- [Problem requirements]:
The entries below are to be reproduced in full, exactly as written.
★ ★ ★ ★
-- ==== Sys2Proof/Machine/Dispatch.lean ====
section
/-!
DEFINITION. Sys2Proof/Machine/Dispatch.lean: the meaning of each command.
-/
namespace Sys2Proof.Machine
★ ★ ★ ★
- [Exercise answer]:
-- ==== Sys2Proof/Machine/Dispatch.lean ====
section
/-!
DEFINITION. Sys2Proof/Machine/Dispatch.lean: the meaning of each command.
-/
namespace Sys2Proof.Machine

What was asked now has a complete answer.